Ooft, thanks for the trace and attempts to narrow down the issue, and sorry to hear the component actually crashed your Home Assistant host - that's definitely not good!

I don't have capacity to look into this properly right now (e.g. checkout code and try to reproduce) I'm afraid, my evenings and weekends are consumed by lesson prep for work just now, but I hope to have a little more free time come May.

I'm always happy to answer questions and do code review / merge of any decent pull requests though!

mattsaxon commented 5 years ago

I've made some progress on fixing this (in pysonofflan.py).

I'm testing a fix at the moment locally and if successful, will submit a PR is due course

Issue was a result of;

  1. websocket.recv() was getting ConnectionClosed exception.
  2. This was not caught, but the receive loop is exited, resulting in the component instance stopping functioning.

I'm very new to HA and this is my first foray into Python, so it might take me a while to tidy this up, but I though I'd post progress here.

For now I've fixed with a retry loop in the setup_connection() function.

One thing that I am still confused about is that in testing, if I unplug the device (Sonoff S26) there are no failures, it's only when I plug back in I get the failure. I'm surprised the websocket.send() method doesn't return an error, but I note that there is a change to the PONG code. @beveradb, can you shed any light on how ping/pong is implemented by Itead and why you found it necessary to override this from the standard websockets implementation?

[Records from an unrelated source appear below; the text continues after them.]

-- ==== Sys2Proof/Laws/State.lean ====
section
/-! SUPPORT. The lemmas of State: for each shared update of the device, one for every field that it leaves as it was, and
what it makes of the field it writes; and the memory operations keep the canonical form. -/

namespace Sys2Proof.Machine

open Sys2Proof

variable (s : Dev)


/-! ### setReg -/

@[simp] theorem Dev.setReg_dt (a : Nat) (v : Word32) : (s.setReg a v).dt = s.dt := rfl
@[simp] theorem Dev.setReg_ctrs (a : Nat) (v : Word32) : (s.setReg a v).ctrs = s.ctrs := rfl
@[simp] theorem Dev.setReg_ctrHi (a : Nat) (v : Word32) : (s.setReg a v).ctrHi = s.ctrHi := rfl
@[simp] theorem Dev.setReg_slots (a : Nat) (v : Word32) : (s.setReg a v).slots = s.slots := rfl
@[simp] theorem Dev.setReg_guards (a : Nat) (v : Word32) : (s.setReg a v).guards = s.guards := rfl
@[simp] theorem Dev.setReg_dies (a : Nat) (v : Word32) : (s.setReg a v).dies = s.dies := rfl
@[simp] theorem Dev.setReg_cores (a : Nat) (v : Word32) : (s.setReg a v).cores = s.cores := rfl
@[simp] theorem Dev.setReg_stackTab (a : Nat) (v : Word32) : (s.setReg a v).stackTab = s.stackTab := rfl
@[simp] theorem Dev.setReg_mem (a : Nat) (v : Word32) : (s.setReg a v).mem = s.mem := rfl
@[simp] theorem Dev.setReg_secPoison (a : Nat) (v : Word32) : (s.setReg a v).secPoison = s.secPoison := rfl
@[simp] theorem Dev.setReg_ecc (a : Nat) (v : Word32) : (s.setReg a v).ecc = s.ecc := rfl
@[simp] theorem Dev.setReg_tags (a : Nat) (v : Word32) : (s.setReg a v).tags = s.tags := rfl
@[simp] theorem Dev.setReg_regained (a : Nat) (v : Word32) : (s.setReg a v).regained = s.regained := rfl
@[simp] theorem Dev.setReg_regions (a : Nat) (v : Word32) : (s.setReg a v).regions = s.regions := rfl
@[simp] theorem Dev.setReg_memWaits (a : Nat) (v : Word32) : (s.setReg a v).memWaits = s.memWaits := rfl
@[simp] theorem Dev.setReg_reissues (a : Nat) (v : Word32) : (s.setReg a v).reissues = s.reissues := rfl
@[simp] theorem Dev.setReg_xlat (a : Nat) (v : Word32) : (s.setReg a v).xlat = s.xlat := rfl
@[simp] theorem Dev.setReg_egress (a : Nat) (v : Word32) : (s.setReg a v).egress = s.egress := rfl
@[simp] theorem Dev.setReg_crossTx (a : Nat) (v : Word32) : (s.setReg a v).crossTx = s.crossTx := rfl
@[simp] theorem Dev.setReg_crossRx (a : Nat) (v : Word32) : (s.setReg a v).crossRx = s.crossRx := rfl
@[simp] theorem Dev.setReg_crossing (a : Nat) (v : Word32) : (s.setReg a v).crossing = s.crossing := rfl
@[simp] theorem Dev.setReg_pend (a : Nat) (v : Word32) : (s.setReg a v).pend = s.pend := rfl
@[simp] theorem Dev.setReg_ports (a : Nat) (v : Word32) : (s.setReg a v).ports = s.ports := rfl
@[simp] theorem Dev.setReg_seqTx (a : Nat) (v : Word32) : (s.setReg a v).seqTx = s.seqTx := rfl
@[simp] theorem Dev.setReg_seqRx (a : Nat) (v : Word32) : (s.setReg a v).seqRx = s.seqRx := rfl
@[simp] theorem Dev.setReg_epochs (a : Nat) (v : Word32) : (s.setReg a v).epochs = s.epochs := rfl
@[simp] theorem Dev.setReg_notices (a : Nat) (v : Word32) : (s.setReg a v).notices = s.notices := rfl
@[simp] theorem Dev.setReg_rxWrites (a : Nat) (v : Word32) : (s.setReg a v).rxWrites = s.rxWrites := rfl
@[simp] theorem Dev.setReg_linkState (a : Nat) (v : Word32) : (s.setReg a v).linkState = s.linkState := rfl
@[simp] theorem Dev.setReg_linkSent (a : Nat) (v : Word32) : (s.setReg a v).linkSent = s.linkSent := rfl
@[simp] theorem Dev.setReg_gate (a : Nat) (v : Word32) : (s.setReg a v).gate = s.gate := rfl
@[simp] theorem Dev.setReg_time (a : Nat) (v : Word32) : (s.setReg a v).time = s.time := rfl
@[simp] theorem Dev.setReg_holdings (a : Nat) (v : Word32) : (s.setReg a v).holdings = s.holdings := rfl
@[simp] theorem Dev.setReg_queues (a : Nat) (v : Word32) : (s.setReg a v).queues = s.queues := rfl
@[simp] theorem Dev.setReg_boxes (a : Nat) (v : Word32) : (s.setReg a v).boxes = s.boxes := rfl
@[simp] theorem Dev.setReg_gotre (a : Nat) (v : Word32) : (s.setReg a v).gotre = s.gotre := rfl
@[simp] theorem Dev.setReg_power (a : Nat) (v : Word32) : (s.setReg a v).power = s.power := rfl
@[simp] theorem Dev.setReg_droop (a : Nat) (v : Word32) : (s.setReg a v).droop = s.droop := rfl
@[simp] theorem Dev.setReg_saved (a : Nat) (v : Word32) : (s.setReg a v).saved = s.saved := rfl
@[simp] theorem Dev.setReg_survey (a : Nat) (v : Word32) : (s.setReg a v).survey = s.survey := rfl
@[simp] theorem Dev.setReg_service (a : Nat) (v : Word32) : (s.setReg a v).service = s.service := rfl
@[simp] theorem Dev.setReg_pins (a : Nat) (v : Word32) : (s.setReg a v).pins = s.pins := rfl
@[simp] theorem Dev.setReg_serves (a : Nat) (v : Word32) : (s.setReg a v).serves = s.serves := rfl
@[simp] theorem Dev.setReg_hostReads (a : Nat) (v : Word32) : (s.setReg a v).hostReads = s.hostReads := rfl
@[simp] theorem Dev.setReg_msix (a : Nat) (v : Word32) : (s.setReg a v).msix = s.msix := rfl
@[simp] theorem Dev.setReg_hostTag (a : Nat) (v : Word32) : (s.setReg a v).hostTag = s.hostTag := rfl
@[simp] theorem Dev.setReg_shadow (a : Nat) (v : Word32) : (s.setReg a v).shadow = s.shadow := rfl
@[simp] theorem Dev.setReg_outbox (a : Nat) (v : Word32) : (s.setReg a v).outbox = s.outbox := rfl
@[simp] theorem Dev.setReg_free (a : Nat) (v : Word32) : (s.setReg a v).free = s.free := rfl

/-! ### event -/

@[simp] theorem Dev.event_dt (a : Nat) (b : Word32) : (s.event a b).dt = s.dt := rfl
@[simp] theorem Dev.event_ctrs (a : Nat) (b : Word32) : (s.event a b).ctrs = s.ctrs := rfl
@[simp] theorem Dev.event_ctrHi (a : Nat) (b : Word32) : (s.event a b).ctrHi = s.ctrHi := rfl
@[simp] theorem Dev.event_slots (a : Nat) (b : Word32) : (s.event a b).slots = s.slots := rfl
@[simp] theorem Dev.event_guards (a : Nat) (b : Word32) : (s.event a b).guards = s.guards := rfl
@[simp] theorem Dev.event_dies (a : Nat) (b : Word32) : (s.event a b).dies = s.dies := rfl
@[simp] theorem Dev.event_cores (a : Nat) (b : Word32) : (s.event a b).cores = s.cores := rfl
@[simp] theorem Dev.event_stackTab (a : Nat) (b : Word32) : (s.event a b).stackTab = s.stackTab := rfl
@[simp] theorem Dev.event_mem (a : Nat) (b : Word32) : (s.event a b).mem = s.mem := rfl
@[simp] theorem Dev.event_secPoison (a : Nat) (b : Word32) : (s.event a b).secPoison = s.secPoison := rfl
@[simp] theorem Dev.event_ecc (a : Nat) (b : Word32) : (s.event a b).ecc = s.ecc := rfl
@[simp] theorem Dev.event_tags (a : Nat) (b : Word32) : (s.event a b).tags = s.tags := rfl
@[simp] theorem Dev.event_regained (a : Nat) (b : Word32) : (s.event a b).regained = s.regained := rfl
@[simp] theorem Dev.event_regions (a : Nat) (b : Word32) : (s.event a b).regions = s.regions := rfl
@[simp] theorem Dev.event_memWaits (a : Nat) (b : Word32) : (s.event a b).memWaits = s.memWaits := rfl
@[simp] theorem Dev.event_reissues (a : Nat) (b : Word32) : (s.event a b).reissues = s.reissues := rfl
@[simp] theorem Dev.event_xlat (a : Nat) (b : Word32) : (s.event a b).xlat = s.xlat := rfl
@[simp] theorem Dev.event_egress (a : Nat) (b : Word32) : (s.event a b).egress = s.egress := rfl
@[simp] theorem Dev.event_crossTx (a : Nat) (b : Word32) : (s.event a b).crossTx = s.crossTx := rfl
@[simp] theorem Dev.event_crossRx (a : Nat) (b : Word32) : (s.event a b).crossRx = s.crossRx := rfl
@[simp] theorem Dev.event_crossing (a : Nat) (b : Word32) : (s.event a b).crossing = s.crossing := rfl
@[simp] theorem Dev.event_pend (a : Nat) (b : Word32) : (s.event a b).pend = s.pend := rfl
@[simp] theorem Dev.event_ports (a : Nat) (b : Word32) : (s.event a b).ports = s.ports := rfl
@[simp] theorem Dev.event_seqTx (a : Nat) (b : Word32) : (s.event a b).seqTx = s.seqTx := rfl
@[simp] theorem Dev.event_seqRx (a : Nat) (b : Word32) : (s.event a b).seqRx = s.seqRx := rfl
@[simp] theorem Dev.event_epochs (a : Nat) (b : Word32) : (s.event a b).epochs = s.epochs := rfl
@[simp] theorem Dev.event_notices (a : Nat) (b : Word32) : (s.event a b).notices = s.notices := rfl
@[simp] theorem Dev.event_rxWrites (a : Nat) (b : Word32) : (s.event a b).rxWrites = s.rxWrites := rfl
@[simp] theorem Dev.event_linkState (a : Nat) (b : Word32) : (s.event a b).linkState = s.linkState := rfl
@[simp] theorem Dev.event_linkSent (a : Nat) (b : Word32) : (s.event a b).linkSent = s.linkSent := rfl
@[simp] theorem Dev.event_gate (a : Nat) (b : Word32) : (s.event a b).gate = s.gate := rfl
@[simp] theorem Dev.event_time (a : Nat) (b : Word32) : (s.event a b).time = s.time := rfl
@[simp] theorem Dev.event_holdings (a : Nat) (b : Word32) : (s.event a b).holdings = s.holdings := rfl
@[simp] theorem Dev.event_queues (a : Nat) (b : Word32) : (s.event a b).queues = s.queues := rfl
@[simp] theorem Dev.event_boxes (a : Nat) (b : Word32) : (s.event a b).boxes = s.boxes := rfl
@[simp] theorem Dev.event_gotre (a : Nat) (b : Word32) : (s.event a b).gotre = s.gotre := rfl
@[simp] theorem Dev.event_power (a : Nat) (b : Word32) : (s.event a b).power = s.power := rfl
@[simp] theorem Dev.event_droop (a : Nat) (b : Word32) : (s.event a b).droop = s.droop := rfl
@[simp] theorem Dev.event_saved (a : Nat) (b : Word32) : (s.event a b).saved = s.saved := rfl
@[simp] theorem Dev.event_survey (a : Nat) (b : Word32) : (s.event a b).survey = s.survey := rfl
@[simp] theorem Dev.event_service (a : Nat) (b : Word32) : (s.event a b).service = s.service := rfl
@[simp] theorem Dev.event_pins (a : Nat) (b : Word32) : (s.event a b).pins = s.pins := rfl
@[simp] theorem Dev.event_serves (a : Nat) (b : Word32) : (s.event a b).serves = s.serves := rfl
@[simp] theorem Dev.event_hostReads (a : Nat) (b : Word32) : (s.event a b).hostReads = s.hostReads := rfl
@[simp] theorem Dev.event_msix (a : Nat) (b : Word32) : (s.event a b).msix = s.msix := rfl
@[simp] theorem Dev.event_hostTag (a : Nat) (b : Word32) : (s.event a b).hostTag = s.hostTag := rfl
@[simp] theorem Dev.event_shadow (a : Nat) (b : Word32) : (s.event a b).shadow = s.shadow := rfl
@[simp] theorem Dev.event_outbox (a : Nat) (b : Word32) : (s.event a b).outbox = s.outbox := rfl
@[simp] theorem Dev.event_free (a : Nat) (b : Word32) : (s.event a b).free = s.free := rfl

/-! ### setHolding -/

@[simp] theorem Dev.setHolding_dt (h : HoldId) (v : Holding) : (s.setHolding h v).dt = s.dt := rfl
@[simp] theorem Dev.setHolding_regs (h : HoldId) (v : Holding) : (s.setHolding h v).regs = s.regs := rfl
@[simp] theorem Dev.setHolding_ctrs (h : HoldId) (v : Holding) : (s.setHolding h v).ctrs = s.ctrs := rfl
@[simp] theorem Dev.setHolding_ctrHi (h : HoldId) (v : Holding) : (s.setHolding h v).ctrHi = s.ctrHi := rfl
@[simp] theorem Dev.setHolding_slots (h : HoldId) (v : Holding) : (s.setHolding h v).slots = s.slots := rfl
@[simp] theorem Dev.setHolding_guards (h : HoldId) (v : Holding) : (s.setHolding h v).guards = s.guards := rfl
@[simp] theorem Dev.setHolding_dies (h : HoldId) (v : Holding) : (s.setHolding h v).dies = s.dies := rfl
@[simp] theorem Dev.setHolding_cores (h : HoldId) (v : Holding) : (s.setHolding h v).cores = s.cores := rfl
@[simp] theorem Dev.setHolding_stackTab (h : HoldId) (v : Holding) : (s.setHolding h v).stackTab = s.stackTab := rfl
@[simp] theorem Dev.setHolding_mem (h : HoldId) (v : Holding) : (s.setHolding h v).mem = s.mem := rfl
@[simp] theorem Dev.setHolding_secPoison (h : HoldId) (v : Holding) : (s.setHolding h v).secPoison = s.secPoison := rfl
@[simp] theorem Dev.setHolding_ecc (h : HoldId) (v : Holding) : (s.setHolding h v).ecc = s.ecc := rfl
@[simp] theorem Dev.setHolding_tags (h : HoldId) (v : Holding) : (s.setHolding h v).tags = s.tags := rfl
@[simp] theorem Dev.setHolding_regained (h : HoldId) (v : Holding) : (s.setHolding h v).regained = s.regained := rfl
@[simp] theorem Dev.setHolding_regions (h : HoldId) (v : Holding) : (s.setHolding h v).regions = s.regions := rfl
@[simp] theorem Dev.setHolding_memWaits (h : HoldId) (v : Holding) : (s.setHolding h v).memWaits = s.memWaits := rfl
@[simp] theorem Dev.setHolding_reissues (h : HoldId) (v : Holding) : (s.setHolding h v).reissues = s.reissues := rfl
@[simp] theorem Dev.setHolding_xlat (h : HoldId) (v : Holding) : (s.setHolding h v).xlat = s.xlat := rfl
@[simp] theorem Dev.setHolding_egress (h : HoldId) (v : Holding) : (s.setHolding h v).egress = s.egress := rfl
@[simp] theorem Dev.setHolding_crossTx (h : HoldId) (v : Holding) : (s.setHolding h v).crossTx = s.crossTx := rfl
@[simp] theorem Dev.setHolding_crossRx (h : HoldId) (v : Holding) : (s.setHolding h v).crossRx = s.crossRx := rfl
@[simp] theorem Dev.setHolding_crossing (h : HoldId) (v : Holding) : (s.setHolding h v).crossing = s.crossing := rfl
@[simp] theorem Dev.setHolding_pend (h : HoldId) (v : Holding) : (s.setHolding h v).pend = s.pend := rfl
@[simp] theorem Dev.setHolding_ports (h : HoldId) (v : Holding) : (s.setHolding h v).ports = s.ports := rfl
@[simp] theorem Dev.setHolding_seqTx (h : HoldId) (v : Holding) : (s.setHolding h v).seqTx = s.seqTx := rfl
@[simp] theorem Dev.setHolding_seqRx (h : HoldId) (v : Holding) : (s.setHolding h v).seqRx = s.seqRx := rfl
@[simp] theorem Dev.setHolding_epochs (h : HoldId) (v : Holding) : (s.setHolding h v).epochs = s.epochs := rfl
@[simp] theorem Dev.setHolding_notices (h : HoldId) (v : Holding) : (s.setHolding h v).notices = s.notices := rfl
@[simp] theorem Dev.setHolding_rxWrites (h : HoldId) (v : Holding) : (s.setHolding h v).rxWrites = s.rxWrites := rfl
@[simp] theorem Dev.setHolding_linkState (h : HoldId) (v : Holding) : (s.setHolding h v).linkState = s.linkState := rfl
@[simp] theorem Dev.setHolding_linkSent (h : HoldId) (v : Holding) : (s.setHolding h v).linkSent = s.linkSent := rfl
@[simp] theorem Dev.setHolding_gate (h : HoldId) (v : Holding) : (s.setHolding h v).gate = s.gate := rfl
@[simp] theorem Dev.setHolding_time (h : HoldId) (v : Holding) : (s.setHolding h v).time = s.time := rfl
@[simp] theorem Dev.setHolding_queues (h : HoldId) (v : Holding) : (s.setHolding h v).queues = s.queues := rfl
@[simp] theorem Dev.setHolding_boxes (h : HoldId) (v : Holding) : (s.setHolding h v).boxes = s.boxes := rfl
@[simp] theorem Dev.setHolding_gotre (h : HoldId) (v : Holding) : (s.setHolding h v).gotre = s.gotre := rfl
@[simp] theorem Dev.setHolding_power (h : HoldId) (v : Holding) : (s.setHolding h v).power = s.power := rfl
@[simp] theorem Dev.setHolding_droop (h : HoldId) (v : Holding) : (s.setHolding h v).droop = s.droop := rfl
@[simp] theorem Dev.setHolding_saved (h : HoldId) (v : Holding) : (s.setHolding h v).saved = s.saved := rfl
@[simp] theorem Dev.setHolding_survey (h : HoldId) (v : Holding) : (s.setHolding h v).survey = s.survey := rfl
@[simp] theorem Dev.setHolding_service (h : HoldId) (v : Holding) : (s.setHolding h v).service = s.service := rfl
@[simp] theorem Dev.setHolding_pins (h : HoldId) (v : Holding) : (s.setHolding h v).pins = s.pins := rfl
@[simp] theorem Dev.setHolding_serves (h : HoldId) (v : Holding) : (s.setHolding h v).serves = s.serves := rfl
@[simp] theorem Dev.setHolding_hostReads (h : HoldId) (v : Holding) : (s.setHolding h v).hostReads = s.hostReads := rfl
@[simp] theorem Dev.setHolding_msix (h : HoldId) (v : Holding) : (s.setHolding h v).msix = s.msix := rfl
@[simp] theorem Dev.setHolding_hostTag (h : HoldId) (v : Holding) : (s.setHolding h v).hostTag = s.hostTag := rfl
@[simp] theorem Dev.setHolding_shadow (h : HoldId) (v : Holding) : (s.setHolding h v).shadow = s.shadow := rfl
@[simp] theorem Dev.setHolding_outbox (h : HoldId) (v : Holding) : (s.setHolding h v).outbox = s.outbox := rfl
@[simp] theorem Dev.setHolding_free (h : HoldId) (v : Holding) : (s.setHolding h v).free = s.free := rfl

mattsaxon commented 5 years ago

Further update.

It looks to me as if the websockets version in HA is v6 and automatic ping/pong only came in with v7 of websockets (see https://websockets.readthedocs.io/en/stable/changelog.html).

@beveradb, I don't see any PONG debug messages when running inside HA, can I check if you've seen any and it is something to do with my specific setup (for example I'm running Hassio on a Pi)

I'll look to upgrade this tomorrow unless you think I'm barking up the wrong tree

mattsaxon commented 5 years ago

My draft fix is within PySonOffLan

Here is the issue in that Repo which also linked to the PR https://github.com/beveradb/pysonofflan/issues/45

I have been testing this with websockets 6.0 at the moment, but will look to upgrade to 7 in due course.

beveradb commented 5 years ago

Thanks for your efforts on this, it looks like you're making progress!

So to respond to a couple of your points:

websockets version

Unfortunately, when I implemented pysonofflan, I didn't think about the possibility of a dependency clash with other Home Assistant dependencies. As such, my implementation was based on the current version (7), was tested with that version, and is reliant on features such as the built-in ping/pong to be stable.

When installed and used on the command line, with Python 3.7, as a standalone tool for controlling the devices - it works fine, as the latest version of websockets is used. However, when used in Home Assistant as part of sonoff-lan-mode-homeassistant, the version of websockets is limited to version 6 as unfortunately there is another HA dependency which uses websockets and explicitly specifies version 6.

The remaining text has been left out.